Possible candidates for a full term

  • Martha Coakley: The current state attorney general has made her desire for the job pretty clear. She’s already won a statewide landslide, and she’s the only woman thinking about running for the seat.
  • Joe Kennedy: The ex-congressman has a couple obvious advantages: his last name, and his face. (Look here -- you’ll see what I mean.) As an actual former elected official, he has a real claim to the seat. Besides, it’s been in his family’s hands nearly uninterrupted for decades. He’s suffered some minor controversies, but nothing fatal, and could very well ride the warm glow left by his beloved late uncle.

If this were 2004 and John Kerry had just been elected president, we’d be talking about Representatives Ed Markey, Marty Meehan and Barney Frank as the three leading candidates. All three had been waiting for the opening for years, and stockpiling cash. They still have their war chests, and any could still run. But since 2004, Markey and Frank have moved up to powerful positions in the House majority, and Meehan has taken a job as chancellor of the University of Massachusetts at Lowell. (Frank has said he won't run.) So, for the moment, we’ll count the three of them out. That leaves just about everyone else in the state’s congressional delegation.

  • Rep. Mike Capuano: This former Somerville mayor may come off like a Tip O’Neill style local ward-heeling pol, but he’s also the congressman for the liberal bastion of Cambridge. That could be a powerful combination in a Democratic primary.
  • Rep. Stephen Lynch: This South Boston congressman is a throwback to an older style of Democrat. He’s a former steelworker, strongly pro-labor, and strongly against abortion. A constituency exists for that kind of politics in Massachusetts, but it’s hard to imagine it’s a majority in a Democratic primary. Lynch, who looks like he wants to run, might win if more orthodox progressives split the vote badly.
  • Rep. Bill Delahunt: Representing Ted Kennedy’s own beloved Cape Cod, Delahunt is a reliable liberal, and might be interested in running. It’s hard to see, however, what distinguishes him from the pack.
  • Reps. Richard Neal and John Tierney: These two probably won’t run. If they do, though, what goes for Delahunt goes doubly for them.
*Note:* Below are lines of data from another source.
-- ==== Sys2Proof/Machine/State.lean ====
section
/-! DEFINITION. The value types of spec/00_scope.md R9 that operations return, the state of the block
(spec/10_state.md R20, R36), and the model's own fields that stand for its ports. -/

namespace Sys2Proof.Machine

/-- R9 `Packet`: exactly 4 values, indexed 0..3. -/
structure Packet where
  stationId : StationId
  sequenceNumber : Seq
  values : Vector Value 4
  deriving DecidableEq, Repr

/-- R9 `Decision`: three constructors of one type, none of them a fault (R172). -/
inductive Decision where
  | accept
  | rejectDuplicate
  | rejectStale
  deriving DecidableEq, Repr

/-- R9 `Error`: the one error, which records nothing (R171). -/
inductive Error where
  | malformedFrame
  deriving DecidableEq, Repr

/-- The response of one request, a sum type (R71, R97, R152): a result or the error, never both. -/
inductive Response where
  /-- ENCODE's frame. -/
  | frame (f : WireFrame)
  /-- DECODE's packet. -/
  | packet (p : Packet)
  /-- CLASSIFY's decision. -/
  | decision (d : Decision)
  /-- RECEIVE's pair. -/
  | packetDecision (p : Packet) (d : Decision)
  /-- The error, returned in place of a result (R170). -/
  | error (e : Error)
  deriving DecidableEq, Repr

/-- What the response ports show in one cycle. -/
inductive Rsp where
  /-- `rsp_valid = 0`: no request was presented. -/
  | idle
  /-- `rsp_valid = 1` with a response. -/
  | response (r : Response)
  /-- Reset and a request in the same cycle: every response output is unspecified (R202). -/
  | unspecified
  deriving DecidableEq, Repr

/-- What the environment drives in one cycle (R14, R18, R70): reset, the request ports, the debug station. -/
structure Cycle where
  /-- `rst` (R200). -/
  rst : Bool
  /-- The request ports. -/
  req : Request
  /-- `dbg_station` (R156). -/
  dbgStation : StationId
  deriving DecidableEq, Repr

/-- The station table as data: `(station, last)` for each entry with `present = 1`, stations strictly rising. A
station not listed has `present = 0` and no value of `last` (R21, R36). -/
abbrev Memory := List Host.Cell

/-- The state. `sst` is the whole of the block's own state (R20). The other four fields are the MODEL's own: the
ports' two sides and the index of free values (log 7); no operation reads `rsp`, `dbg` or `freeIdx` (R31, R35). -/
structure State where
  /-- The station table `SST` (R20, R21). -/
  sst : Memory
  /-- The cycles the environment is yet to drive, the next first (R14, R50). -/
  inputs : List Cycle
  /-- What the response ports showed in the last cycle (R72). -/
  rsp : Rsp
  /-- What the debug port showed in the last cycle: the station and its entry; `none` when it was not driven (R156). -/
  dbg : Option (StationId × Option Seq)
  /-- The index of the last cycle's free values (log 3); not a counter of the block's (R182). -/
  freeIdx : Nat
  deriving DecidableEq, Repr

/-- Nothing stops this block (R173: "A model has no stuck state and no faulted state"), so the type has no
constructor; nobody raises a fault. `MalformedFrame` is a response (R17). Safe. -/
inductive Fault where
  deriving DecidableEq, Repr

/-- Why a step has no meaning. -/
inductive Refusal where
  /-- An instruction not modelled yet: raised by an arm of `exec` alone, and by none now. Safe. -/
  | notModelled (mnemonic : String)
  deriving DecidableEq, Repr

/-- R36, R200: every `present` is 0; `last` has no value. No port has been driven yet (log 7). -/
def State.reset : State :=
  { sst := [], inputs := [], rsp := .idle, dbg := none, freeIdx := 0 }

end Sys2Proof.Machine
end

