-- ==== Sys2Proof/Machine/Cycles.lean ====
section
/-! DEFINITION. What a cycle does around an operation: sampling the ports, reset and the empty input
(spec/70_reset_and_hazards.md R200, R202; spec/42_receive_path.md R156). -/

namespace Sys2Proof.Machine

/-- Takes the next cycle's inputs: the debug port shows the entry of `dbg_station` as it stands before the cycle's
request takes effect (R156), and the cycle has free values of its own (log 3). -/
def State.beginCycle (s : State) (c : Cycle) (rest : List Cycle) : State :=
  { s with inputs := rest, dbg := some (c.dbgStation, s.entry c.dbgStation), freeIdx := s.freeIdx + 1 }

/-- A cycle with `rst = 1` (R200): every `present` becomes 0. A request in the same cycle has no effect and its
response is unspecified (R202). -/
def State.resetCycle (s : State) (reqValid : Bool) : State :=
  { s with sst := [], rsp := if reqValid then .unspecified else .idle }

/-- Nothing is driven (R19: the run is over): no response, no state change, no debug output (log 8). -/
def State.undriven (s : State) : State :=
  { s with rsp := .idle, dbg := none, freeIdx := s.freeIdx + 1 }

/-- Puts a cycle in front of the inputs. -/
def State.present (s : State) (c : Cycle) : State := { s with inputs := c :: s.inputs }

/-- A cycle with no reset that drives given request ports and shows station 0 on the debug port. -/
def Cycle.ofRequest (r : Request) : Cycle := { rst := false, req := r, dbgStation := 0 }

end Sys2Proof.Machine
end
You may have noticed that Republicans haven’t made the list. It’s pretty difficult to imagine this most Democratic of states reacting to the death of a beloved, iconic Democrat by voting to replace him with a GOP vote. Compounding the state’s basic hostility to their party in federal elections is the far more attractive prospect for Republicans of challenging the weakened Gov. Patrick in 2010. Still, a few candidates have been mentioned.

  • Mitt Romney: The former governor ended his one term something less than adored, so it’s not at all clear that he could win. And even if he did, it probably wouldn't be a boon to his budding 2012 presidential campaign. No wonder he’s said no.
  • Kerry Healey: The lieutenant governor under Mitt Romney and failed gubernatorial nominee against Deval Patrick might want to get back into government work. According to the Boston Globe, she's "talking to family and thinking about all of the different things involved, what it would take to run.”
  • Michael Sullivan: A former U.S. attorney for Massachusetts and chief of the Bureau of Alcohol, Tobacco and Firearms, it’s not clear why Sullivan would want to tarnish an otherwise impressive career by losing an election to, say, Michael Capuano.
  • Jeff Beatty: This businessman has sought office in Massachusetts before -- and lost badly. A couple of times.